Toda esta prolijidad solo refleja el carácter de su genio, uno forjado desde niño y que, quizás,
nunca dejó de aparecer. Porque ese infante que aprendió a leer junto a su madre, creció viendo
el guitarrón chileno, y luego, cuando devino en hombre, compartió su guitarra junto a Atahualpa
Yupanqui y Víctor Jara, siempre conservó ese espíritu jovial que lo llevó a expandir los límites de
La Nueva Canción Chilena. Porque si Ángel es uno de los referentes de este movimiento, lo es no
solo por su contenido y compromiso social, sino también porque fue capaz de incursionar y
adentrarse en la ironía, el humor y nuevas tendencias. Por ello el autor de “La democracia” no se
limitó a cultivar la música de raíz folclórica chilena y latinoamericana, sino también se acercó a
ritmos que por entonces eran tachados de alienantes. Quizás por humorada, o tal vez por osadía,
pero el hecho es que colaboró directamente con uno de los referentes del rock chileno: Los Blops.
Llegando a grabar junto a sus miembros e, incluso, producir y financiarsu segunda placa “Del
volar de las palomas”.
Sin embargo, ese espíritu infantil y lúdico, como debió ocurrirle a la gran mayoría de los chilenos
por esos años, se vio obligado a madurar y endurecerse. Nada podría ser igual después de que
nuevamente las páginas de la historia de Chile se tiñeran de sangre. Y, menos aún, para alguien
que vivió en carne propia la una violencia ejercida por sus propios compatriotas. Ángel Parra, en
el año 1973, después del golpe militar, fue encarcelado y torturado. Siendo prisionero en el
Estadio Nacional y en Chacabuco, no sólo atestiguó y vivió de los vejámenes ocurridos en
dictadura, sino también se las ingenió para ser una voz de esperanza y sosiego en el encierro. Es
privado de libertad, y en colaboración con otros prisioneros, cuando compone e interpreta los
oratorios “Pasión según san Juan” y “Oratorio de Navidad”.

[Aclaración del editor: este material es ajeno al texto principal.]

-- ==== Sys2Proof/Machine/System.lean ====
section
/-! DEFINITION. Control registers, the cycle count and the performance counters (07 R180, R181). -/

namespace Sys2Proof.Machine

/-- A control register of the context, as the group reads it (07 R180). -/
def ctlValue (s : State) (cx : Cx) (sel : Nat) : Word :=
  let c := s.ctx cx.ctx
  match sel with
  | 0 => BitVec.ofNat 64 c.strict.toNat
  | 1 => c.trapvec ++ (0 : BitVec 4)
  | 2 => cx.g.tframe
  | 3 => cx.l.data
  | 4 => BitVec.ofNat 64 (cx.l.kseg.toNat * 256 + cx.l.dseg.toNat)
  | 5 => BitVec.ofNat 64 (c.asid.toNat * 2 ^ 24 + c.rqid.toNat)
  | 6 => s.devnum.setWidth 64
  | _ => BitVec.ofNat 64 cx.g.preqVisible.toNat

def execCtlr (g : Guard) (d : RegIx) (sel : BitVec 16) : State → Host.Outcome State Fault Refusal :=
  issueMasked g (usesOf [] [d]) (fun s cx =>
    .done (s.putResult cx d.toNat (.uniform (ctlValue s cx sel.toNat)) Counts.zero))

/-- ctlw: every group of the context sees the write at once, within the bound of 07 R180. -/
def execCtlw (g : Guard) (sel : BitVec 16) (a : Src) : State → Host.Outcome State Fault Refusal :=
  issueMasked g (usesOf [a] []) (fun s cx =>
    match equalActive cx a with
    | none => .trap s (cause 0x04 0)
    | some v =>
      match sel.toNat with
      | 0 => .done (s.modCtx cx.ctx (fun c => { c with strict := v.getLsbD 0 }))
      | 1 => .done (s.modCtx cx.ctx (fun c => { c with trapvec := v.extractLsb' 4 60 }))
      | _ => .trap s (cause 0x09 5))

def execRdcyc (g : Guard) (d : RegIx) : State → Host.Outcome State Fault Refusal :=
  issueMasked g (usesOf [] [d]) (fun s cx =>
    .done (s.putResult cx d.toNat (.uniform (s.core cx.g.core).cyc) Counts.zero))

/-- A counter of perf: the group's below 0x100, the core's from there (07 R181). -/
def perfValue (s : State) (cx : Cx) (sel : Nat) : BitVec 32 :=
  if sel < 0x100 then cx.g.perfCount sel else Sparse.get 0 (s.core cx.g.core).perf sel

def State.clearPerf (s : State) (cx : Cx) (sel : Nat) : State :=
  if sel < 0x100 then s.modGroup cx.gid (fun g => { g with perf := Sparse.put 0 g.perf sel 0 })
  else s.modCore cx.g.core (fun c => { c with perf := Sparse.put 0 c.perf sel 0 })

def execPerf (g : Guard) (clr : Bool) (d : RegIx) (sel : BitVec 16) : State → Host.Outcome State Fault Refusal :=
  issueMasked g (usesOf [] [d]) (fun s cx =>
    let v := perfValue s cx sel.toNat
    let s1 := if clr then s.clearPerf cx sel.toNat else s
    .done (s1.putResult cx d.toNat (.uniform (v.setWidth 64)) Counts.zero))

end Sys2Proof.Machine
end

Una infancia que madura, pero que no desaparece. Por algo Ángel insistirá contar su historia
desde la perspectiva de un niño. Ya que, por una parte, fueron esos ojos los que brindaron la
posibilidad de aprehender y narrar la persona que fue su madre. Pero, por otra parte, también
fueron a esos ojos y esos oídos de niño a quienes dirigió más de una vez su canto y su palabra.
Para ellos se esmeró en dejar, como comentó una vez a Floridor Pérez, “un silencioso testimonio
para que pequeñas manos lo descubran”. Pequeñez que, tal vez, aún pervive en todos nosotros;
y sólo faltaría sólo su exhortación para su despertar.